As far as I know, the chips in SiC and GaN devices are extraordinarily small, in comparison to Si devices of similar ratings; their performance really is just that good. (It also shows off SiC's great thermal conductivity, that similar power ratings in a TO-247 can be had from a die a fraction of the size!)
There are still other limitations. There may not be much demand -- or purpose -- for very large, very fast devices, because package strays dominate their performance. SiC are widely available in traditional, high-inductance packages like TO-247, or brick modules; GaN is so fast, it's preposterous to place in such a package, and fortunately manufacturers have been wise enough to introduce them widely in DFN style packages. The wide, short and low connections minimize transmission line impedance and length, minimizing losses (let alone outright destruction!) due to strays. (They serve much the same purpose as traditional stripline RF transistor packages, but plastic DFNs are much cheaper than gold-plated metal and ceramic.)

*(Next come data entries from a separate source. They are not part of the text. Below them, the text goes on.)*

theorem witness_PublicKeyResults :
    rsaDecrypt 1 256 rsaImage (beBytes 256 oaepSeven) = some (some [7])
    ∧ rsaDecrypt 1 256 rsaImage (beBytes 256 2) = some none
    ∧ p256.verify baseP256 (zeros 64) (zeros 32) = none
    ∧ p256.verify baseP256 (beBytes 64 (2 ^ 256 * 3 + 3)) (beBytes 32 3) = some false
    ∧ p256.verify baseP256 (beBytes 64 (2 ^ 256 * doubleX + doubleX)) (beBytes 32 doubleX) = some true
    ∧ (p256.ecdh 3 baseP256).isSome = true ∧ p256.ecdh 3 (zeros 65) = none
    ∧ allZero (x25519 (zeros 32) (zeros 32)) = true ∧ allZero (x25519 (zeros 32) (fit 32 [9])) = false
    ∧ kemEkOk mlkem768 (zeros 1184) = true ∧ kemEkOk mlkem768 [] = false
    ∧ ({ job .ecdh 65 with route := 1 } : Job).route = 1 := by decide +kernel

/-- A key block of version B whose MAC does not verify. -/
def forged : Bytes := ascii "B0048D0TE00E0000" ++ List.replicate 32 0x30

theorem witness_TransactionResults :
    let pan := [5, 4, 1, 3, 3, 3, 0, 0, 1, 2, 3, 4, 5, 6, 7, 8]
    pinDecode 0 (zeros 16) (pinEncode 0 (zeros 16) [1, 2, 3, 4] pan []) pan = some [1, 2, 3, 4]
    ∧ pinDecode 0 (zeros 16) (zeros 16) pan = none
    ∧ txP (msg .dukptMac 5 noKey (zeros 16) [] 16) 4 = 0
    ∧ txP (msg .dukptMac 5 noKey (zeros 32) [0, 0, 0, 5, 1, 0] 0) 4 ≠ 0
    ∧ (zeros 16).length = macTag (msg .dukptMac 5 noKey (zeros 32) [0, 0, 0, 5, 1, 0] 0)
    ∧ parseBlock forged true = .inr ([], 16) ∧ openBlock 0x0210 (zeros 16) forged 16 = none := by decide +kernel

theorem witness_FabricEvents :
    let held := { unit with glb := { unit.glb with ctrlRestart := true }, sch := { unit.sch with heldWrites := [(0xA0000, 7)] } }
    let ends := { unit with glb := { unit.glb with ctrlRestart := true }, sch := { (unit.with [rec_ .keyUpdate .commit]).sch with heldEnds := [(1, .done (Final.good []))] } }
    let shut := { unit with glb := { unit.glb with spokesClosed := [(0, 3)] } }
    let busy := running 0 (running_ .ctrCrypt (zeros 32) [])
    let hubs := { unit with glb := { unit.glb with hubReset := 9 } }
    unit.pwr.booted = true ∧ unit.cluUsable 15 = true ∧ unit.cluParked 15 = false ∧ (unit.getClu 15).state = .running
    ∧ ({ unit with sch := { unit.sch with fwIdle := 1 } } : State).sch.fwIdle ≠ 0 ∧ unit.cluBusy 15 = false
    ∧ busy.cluBusy 0 = true ∧ unit.detects 15 (faultCode .lockstep) = true ∧ engCluster 191 = 15
    ∧ State.reset.detects 15 (faultCode .lockstep) = false ∧ unit.detects 15 1 = true ∧ State.reset.detects 15 1 = false
    ∧ unit.hubBusy 3 = false ∧ hubs.hubBusy 0 = true ∧ hubs.hubBusy 3 = true
    ∧ unit.glb.spokesClosed.contains (0, 3) = false ∧ shut.glb.spokesClosed.contains (min 3 0, max 3 0) = true
    ∧ unit.glb.ctrlRestart = false ∧ held.glb.ctrlRestart = true ∧ held.sch.heldWrites = [(0xA0000, (7 : BitVec 32))]
    ∧ held.sch.heldEnds = [] ∧ ({ held with sch := unit.sch } : State).sch.heldWrites = []
    ∧ ({ held with sch := unit.sch } : State).sch.heldEnds = [] ∧ ends.glb.ctrlRestart = true ∧ ends.sch.heldWrites = []
    ∧ ends.sch.heldEnds = [(1, .done (Final.good []))] ∧ (ends.findMsg 1).isSome = true ∧ ends.hlt.recompute = false ∧ held.hlt.recompute = false ∧ unit.detects 15 2 = true := by
  decide +kernel

theorem witness_Throttling :
    let warm := { unit with pwr := { unit.pwr with charging := true, unparking := 0x8000 } }
    ({ power := 11000, voltage := 4800, current := 2000 } : InputSample).power ≤ 11000
    ∧ 11000 < ({ power := 11001, voltage := 4800, current := 2000 } : InputSample).power
    ∧ warm.pwr.booted = true ∧ warm.pwr.charging = true ∧ warm.pwr.coolTicks < 9 ∧ warm.pwr.unparking.getLsbD 15 = true
    ∧ warm.pwr.unparking.getLsbD 0 = false ∧ unit.pwr.overLast = false
    ∧ ({ unit with pwr := { unit.pwr with overLast := true } } : State).pwr.overLast = true := by decide +kernel

theorem witness_RandomSource :
    let phase (p : Nat) (stop : Bool) : State := { unit with rng := { unit.rng with phase := p, stopped := stop } }
    let bare := unit.modGen 7 (fun x => { x with seeded := false, queue := [] })
    let old := unit.modGen 7 (fun x => { x with calls := 65536, queue := zeros 3072 })
    let good := List.replicate 8 (1050, 128)
    let bad := List.replicate 8 (0, 0)
    (phase 0 false).rng.phase = 0 ∧ (phase 4 true).rng.stopped = true ∧ (phase 1 false).rng.phase = 1
    ∧ (phase 1 false).rng.stopped = false ∧ (phase 1 false).rng.kat = false ∧ cellMask good = 0 ∧ cellMask bad = 0xFF
    ∧ (phase 4 false).rng.retries < 2 ∧ (phase 4 true).rng.phase = 4 ∧ (phase 3 false).rng.phase ≠ 4
    ∧ bare.mayseed = true ∧ bare.rng.phase = 3 ∧ bare.nextGen = some 7 ∧ bare.blockRequest 7 = none
    ∧ ({ unit with tmp := { unit.tmp with state := 2 } } : State).mayseed = false
    ∧ (old.rng.getGen 7).seeded = true ∧ (old.rng.getGen 7).background = false ∧ 65536 ≤ (old.rng.getGen 7).calls
    ∧ (unit.rng.getGen 259).calls < 65536 ∧ (unit.rng.getGen 259).queue.length < 3072
    ∧ 3072 ≤ (old.rng.getGen 7).queue.length ∧ (bare.rng.getGen 7).seeded = false := by decide +kernel

theorem witness_RandomWaits :
    let w := rec_ .randomGenerate .rngWait
    let c := rec_ .randomGenerate .genCall
    let dry := (unit.with [w]).modGen 0 (fun x => { x with seeded := false })
    let held := { dry with sch := { dry.sch with heldEnds := [(1, .failed (Final.plain Status.rngFault))] } }
    dry.findMsg 1 = some w ∧ dry.heldRequest w = true ∧ dry.endIsHeld w = false ∧ held.endIsHeld w = true
    ∧ (unit.with [w]).heldRequest w = false ∧ unit.glb.ctrlRestart = false
    ∧ ({ unit with glb := { unit.glb with ctrlRestart := true } } : State).glb.ctrlRestart = true
    ∧ (rec_ .keyGenerate .rngWait).op.needsControl = true ∧ (rec_ .keyGenerate .rngWait).op ≠ .lcTransition
    ∧ (unit.with [c]).findMsg 1 = some c ∧ c.phase = .genCall
    ∧ c.phase ≠ .rngWait ∧ w.phase ≠ .genCall ∧ c.op = .randomGenerate ∧ (rec_ .keyGenerate .genCall).op ≠ .randomGenerate
    ∧ (rec_ .lcTransition .rngWait).op = .lcTransition ∧ w.op ≠ .lcTransition ∧ unit.holdsBack c = false
    ∧ ({ unit with tmp := { unit.tmp with state := 1 } } : State).holdsBack c = true := by
  decide +kernel

def commitOf (n : Nat) : PendCommit := { msg := none, inst := 0, seq := n, changes := [], final := Final.good [] }

def reads (x : NandRead) : PageRead := { node2 := .clean, node1 := .clean, leaf := x }

/-- Object 5 in a leaf record, under nodes that the tree cache holds. -/
def leafed (d : Bytes) : State :=
  { unit with vlt := { unit.vlt with tree := [{ level := 0, index := 0, loc := 0, last := 0, digest := d }], cache := pageNodes 0 } }

theorem leaf_opens (s t : State) (o : Obj) (r : NandRec) (h2 : s.vlt.cache.contains (2, o.page / 256) = true)
    (h1 : s.vlt.cache.contains (1, o.page / 16) = true) (hr : findRec s.vlt.tree (0, o.page) = some r)
    (hd : r.digest = sha256 (t.leafImage o.page)) (ho : s.otp = t.otp) (hv : s.vlt.vaultKey = t.vlt.vaultKey)
    (he : s.vlt.epochs = t.vlt.epochs) (hs : s.vlt.objs = t.vlt.objs) :
    s.readPage o (reads .clean) = openImage (t.dvk (handleDomain o.handle)) o.handle
      (slice (t.leafImage o.page) (t.imageOffset o) (256 * o.units)) := by
  have hk : ∀ d, s.dvk d = t.dvk d := fun d => by simp only [State.dvk, State.vmk, State.rootSecret, State.epoch, ho, hv, he]
  have hl : s.leafImage o.page = t.leafImage o.page := by
    have hg : s.image = t.image := funext fun x => by simp only [State.image, hk]
    simp only [State.leafImage, State.pageObjs, hg, hs]
  have hi : s.imageOffset o = t.imageOffset o := by simp only [State.imageOffset, State.pageObjs, hs]
  unfold State.readPage State.nodeRead
  rw [h2, h1]
  simp [reads, State.readRec, hr, delivered, State.recImage, hd, hl, hi, hk, Option.filter]

theorem image_opens :
    let o := object 5 0x0120 (zeros 32)
    (openImage (unit.dvk (handleDomain o.handle)) o.handle
      (slice (unit.leafImage o.page) (unit.imageOffset o) (256 * o.units))).isSome = true := by decide +kernel

theorem witness_VaultRead_clean (d : Bytes) (h : d = sha256 (unit.leafImage (object 5 0x0120 (zeros 32)).page)) :
    ((leafed d).readPage (object 5 0x0120 (zeros 32)) (reads .clean)).isSome = true
    ∧ (leafed d).vlt.badHandles.contains 5 = false ∧ (leafed d).findObj 5 = some (object 5 0x0120 (zeros 32)) := by
  refine ⟨?_, rfl, rfl⟩
  rw [leaf_opens (leafed d) unit _ { level := 0, index := 0, loc := 0, last := 0, digest := d } rfl rfl rfl h rfl rfl rfl rfl]
  exact image_opens

theorem witness_VaultReadsAndCommits :
    let r (h : List Nat) := rec_ .ctrCrypt (.vaultRead h)
    let s := unit.with [r [5]]
    let o := object 5 0x0120 (zeros 32)
    let shut := { unit with vlt := { unit.vlt with batch := [commitOf 1] } }
    let full := { unit with vlt := { unit.vlt with flight := [[commitOf 1], [commitOf 2]] } }
    let tried := { full with vlt := { full.vlt with tries := 2 } }
    let lost (x : NandRead) : VaultRead := { first := reads x, retry := reads x, other := reads x, otherRetry := reads x }
    let y : IntOp := { IntOp.reset with id := 5, reading := true, work := { (IntWork.on 1 []) with key := some o } }
    let other := { s with vlt := { s.vlt with tree := [{ level := 0, index := s.otherPage o, loc := 0, last := 0, digest := [] }] } }
    let inner := { unit with sch := { unit.sch with internal := [y] } }
    s.mounted = true ∧ s.sch.msgs.filter (fun r => r.awaits 5 && !s.endIsHeld r) = [r [5]]
    ∧ s.sch.internal.filter (fun y => y.awaits 5) = [] ∧ s.findObj 5 = some o
    ∧ s.sch.msgs.filter (fun r => r.awaits 6 && !s.endIsHeld r) = [] ∧ s.sch.internal.filter (fun y => y.awaits 6) = []
    ∧ inner.mounted = true ∧ inner.findObj 5 = some o ∧ inner.sch.msgs.filter (fun r => r.awaits 5 && !inner.endIsHeld r) = []
    ∧ inner.sch.internal.filter (fun y => y.awaits 5) = [y] ∧ other.pageSound (s.otherPage o) (reads .unreadable) = false
    ∧ s.pageSound (s.otherPage o) (reads .unreadable) = true
    ∧ (r [5]).phase = .vaultRead [5] ∧ (r [5, 6]).phase = .vaultRead [5, 6]
    ∧ (s.integrityFailure o.page 5 []).findMsg (r [5]).id = some (r [5])
    ∧ ((s.otherRead o (lost .unreadable)).integrityFailure o.page 5 (s.pagesLost o.page (reads .unreadable))).findMsg (r [5]).id
      = some (r [5])
    ∧ s.readPage o (reads .unreadable) = none ∧ s.glb.ctrlRestart = false
    ∧ (keyLost s).vlt.badHandles.contains 5 = true
    ∧ shut.vlt.batch ≠ [] ∧ shut.vlt.flight.length < 2 ∧ shut.vlt.throttled = false ∧ unit.vlt.batch = []
    ∧ 2 ≤ full.vlt.flight.length ∧ full.vlt.flight = [commitOf 1] :: [[commitOf 2]]
    ∧ (full.spoilBatch [commitOf 1] []).vlt.tries < 2 ∧ 2 ≤ (tried.spoilBatch [commitOf 1] []).vlt.tries
    ∧ unit.vlt.flight = [] := by
  decide +kernel

/-- A unit that mounts from a BBRAM slot. -/
def mounting (r : RootRec) : State :=
  { unit with isl := { unit.isl with rootSlots := [r] }, vlt := { unit.vlt with state := 1, log := [r] } }

/-- The same at exit from DIAPAUSE, from the PRF checkpoint. -/
def exiting (r : RootRec) : State :=
  { mounting r with
    isl := { (mounting r).isl with rootSlots := [] }, vlt := { (mounting r).vlt with diaExit := true }
    prf := { (mounting r).prf with ckpt := [{ root := r, mac := unit.ckptMac (zeros 32) r }] } }

theorem rootOk_clean (s t : State) (env : Bytes) (r : RootRec) (hf : s.vlt.formatted = true) (ho : s.otp = t.otp)
    (hv : s.vlt.vaultKey = t.vlt.vaultKey) (hp : s.vlt.placement = t.vlt.placement) (he : s.vlt.epochs = t.vlt.epochs)
    (ht : s.vlt.tree = []) (hd : r.digest = sha256 (t.nodeImage [] (7, 0)))
    (hk : (kwUnwrap (t.vmk env) (slice (t.nodeImage [] (7, 0)) 288 40)).isSome = true) :
    s.rootOk env r .clean = true := by
  have hi : s.nodeImage [] (7, 0) = t.nodeImage [] (7, 0) := by
    simp only [State.nodeImage, State.vaultHeader, State.vmk, State.rootSecret, State.epoch, ho, hv, hp, he]
  have hm : s.vmk env = t.vmk env := by simp only [State.vmk, State.rootSecret, ho]
  simp [State.rootOk, delivered, hf, ht, hi, hm, hd, hk]

theorem header_opens : (kwUnwrap (unit.vmk (zeros 32)) (slice (unit.nodeImage [] (7, 0)) 288 40)).isSome = true := by
  decide +kernel

theorem witness_VaultMount_root (r : RootRec) (d : r.digest = sha256 (unit.nodeImage [] (7, 0))) :
    (mounting r).rootOk (zeros 32) r .clean = true ∧ (exiting r).rootOk (zeros 32) r .clean = true := by
  have e := header_opens
  constructor <;> apply rootOk_clean _ unit _ _ ?_ ?_ ?_ ?_ ?_ ?_ d e <;> rfl

theorem ckptMac_length (s : State) (e : Bytes) (r : RootRec) : (s.ckptMac e r).length = 16 := rfl

set_option maxRecDepth 20000 in
theorem exiting_ckptRoot (r : RootRec) : (exiting r).ckptRoot (zeros 32) = some r := by
  have h : (exiting r).ckptMac (zeros 32) r = unit.ckptMac (zeros 32) r := rfl
  simp only [State.ckptRoot]
  show (if _ then _ else _) = _
  rw [h, if_pos]
  simp [ckptMac_length]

In other words: for say a 10kW GaN converter, not only would it be impossible to try and use a 10mΩ chip at the ~ns risetime these devices are capable of, it's more efficient anyway to use many in parallel -- most likely not directly in parallel, but rather as independent channels working together such as a phase-interleave scheme. This keeps the switching impedance (roughly speaking, the Vpk / Ipk at the switch) much more manageable. (The effect of stray inductance and capacitance is relative to the switching impedance: consider Zstray = √(L/C) for loop inductance L and drain capacitance C. Generally we want Zstray less than Zsw, and snubbing is required if Zstray is greater and t_stray = π √(LC)/2 is comparable to or greater than t_r.)

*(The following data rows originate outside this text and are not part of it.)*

/-- ln x rounded once (R96). -/
def vlogFn (s : FSpec) : FV → Res
  | .nan => toFloat s 0 false .nan
  | .inf n => if n then invalidRes s else infRes s false
  | .fin n m e =>
    if m = 0 then infRes s true
    else if n then invalidRes s
    else if !magLt m e 1 0 && !magLt 1 0 m e then ⟨0, 0⟩
    else zivRound s (lnBracket m e false 0 0) zivFuel 96

/-- 1/x rounded once (R96). -/
def vrcpFn (s : FSpec) : FV → Res
  | .nan => toFloat s 0 false .nan
  | .inf n => ⟨withSign s n 0, 0⟩
  | .fin n m e => if m = 0 then infRes s n else roundQuot s n 1 m (-e)

/-- 1/√x rounded once (R96). -/
def vrsqFn (s : FSpec) : FV → Res
  | .nan => toFloat s 0 false .nan
  | .inf n => if n then invalidRes s else ⟨0, 0⟩
  | .fin n m e =>
    if m = 0 then infRes s n
    else if n then invalidRes s
    else
      let odd := decide (e % 2 = 1)
      let m1 := if odd then 2 * m else m
      let e1 := if odd then e - 1 else e
      let top := 2 ^ (2 * (m1.log2 + 76))
      let r := isqrt (top / m1)
      roundFin s 0 false false r (-(e1 / 2) - ((m1.log2 + 76 : Nat) : Int)) (decide (r * r * m1 ≠ top))

/-- RNE_FP32(m + ln l) with the exact logarithm (R102, XENT). -/
def lnAdd32 (m l : Nat) : Res :=
  let mv := dec32 m
  match dec32 l with
  | .nan => ⟨sp32.canonNan, 0⟩
  | .inf n =>
    if n then ⟨sp32.canonNan, if mv.isNan then 0 else fInvalid⟩
    else finishOp sp32 mv.isNan (mv.add (.inf false))
  | .fin n lm le =>
    if lm = 0 then finishOp sp32 mv.isNan (mv.add (.inf true))
    else if n then ⟨sp32.canonNan, if mv.isNan then 0 else fInvalid⟩
    else if !magLt lm le 1 0 && !magLt 1 0 lm le then finishOp sp32 mv.isNan (mv.add (.fin false 0 0))
    else match mv with
      | .fin an am ae => zivRound sp32 (lnBracket lm le an am ae) zivFuel 96
      | w => finishOp sp32 w.isNan w

end Sys2Proof.Machine
end

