-- ==== Sys2Proof/Machine/NativeWord.lean ====
section
/-! DEFINITION. The 64-bit native word (06_native_encoding.md): its fields, the opcodes of Table 06-2, and the faults that
a word's own bits raise (R142 to R156). A word is held as a number; bit numbers are those of Table 06-1. -/

namespace Sys2Proof.Machine

/-- Cycle delta D (Table 06-1). -/
def wD (w : Nat) : Nat := bits w 56 8
/-- Opcode OP. -/
def wOP (w : Nat) : Nat := bits w 48 8

-- operand fields of Table 06-3
def loopEndidx (w : Nat) : Nat := bits w 32 13
def loopSk (w : Nat) : Nat := bits w 0 5
def jmpTarget (w : Nat) : Nat := bits w 0 13
def aaddAd (w : Nat) : Nat := bits w 44 4
def aaddAs (w : Nat) : Nat := bits w 40 4
def aaddXsrc (w : Nat) : Nat := bits w 39 1
def aaddSx (w : Nat) : Nat := bits w 32 5
def aaddImm (w : Nat) : Nat := bits w 0 16
def cfgReg (w : Nat) : Nat := bits w 40 8
def cfgSrc (w : Nat) : Nat := bits w 38 2
def cfgRidx (w : Nat) : Nat := bits w 33 5
def cfgImm (w : Nat) : Nat := bits w 0 32
def sldKind (w : Nat) : Nat := bits w 47 1
def sldFmt (w : Nat) : Nat := bits w 42 5
def sldSplit (w : Nat) : Nat := bits w 41 1
def sldMt (w : Nat) : Nat := bits w 34 7
def sldP0 (w : Nat) : Nat := bits w 16 16
def sldNtm1 (w : Nat) : Nat := bits w 0 16
def vVD (w : Nat) : Nat := bits w 42 6
def vVA (w : Nat) : Nat := bits w 36 6
def vVB (w : Nat) : Nat := bits w 30 6
def vVC (w : Nat) : Nat := bits w 24 6
def vFMT (w : Nat) : Nat := bits w 19 5
def vSX (w : Nat) : Nat := bits w 14 5
def vSCL (w : Nat) : Nat := bits w 12 2
def vFN (w : Nat) : Nat := bits w 0 12
def synCtr (w : Nat) : Nat := bits w 42 6
def synCount (w : Nat) : Nat := bits w 0 16
def sigLocal (w : Nat) : Nat := bits w 41 1
def sigCore (w : Nat) : Nat := bits w 33 8
def sigGen (w : Nat) : Nat := bits w 28 4
def fenceMask (w : Nat) : Nat := bits w 0 48
def mirRegions (w : Nat) : Nat := bits w 0 16
def sendOch (w : Nat) : Nat := bits w 42 6
def sendHandler (w : Nat) : Nat := bits w 36 6
def sendSx (w : Nat) : Nat := bits w 31 5
def sendLen (w : Nat) : Nat := bits w 28 3
def recvIch (w : Nat) : Nat := bits w 44 4
def recvSd (w : Nat) : Nat := bits w 39 5
def armDesc (w : Nat) : Nat := bits w 0 6

/-- The operation a word names: one for each row of Table 06-2, and `bad` for an OP the table does not list (R144). -/
inductive Op where
  | nop | loop | endl | jmp | aadd | yieldW | halt
  | sldcfg | sldgo | mxcfg | mxgo | swrcfg | swrgo
  | vadd | vsub | vmul | vfma | vmax | vmin | vabs | vneg | vcmp | vsel | vexp | vlog | vrcp | vrsq | vred | vcvt
  | vstat | vstfin | vnorm | vperm | vshuf | vpack | vunpk | vget | vsetvl | vupdsr
  | waitc | sigc | lfence | mircommit | send | recv | strmarm
  | bad
  deriving DecidableEq, Repr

GaN also isn't yet widely available in higher voltages, whereas SiC has been steadily delivering parts in 1200 and 1700V ratings -- suitable for 100s of kW applications on 400/480V mains (industrial, solar, etc.) and EVs. With more voltage headroom, more package inductance is tolerable, permitting much higher power levels per device/module.
Note that SiC modules may consist of multiple dies in parallel, so the device ratings again don't say anything about material capability or process yield; just that these are marketable solutions.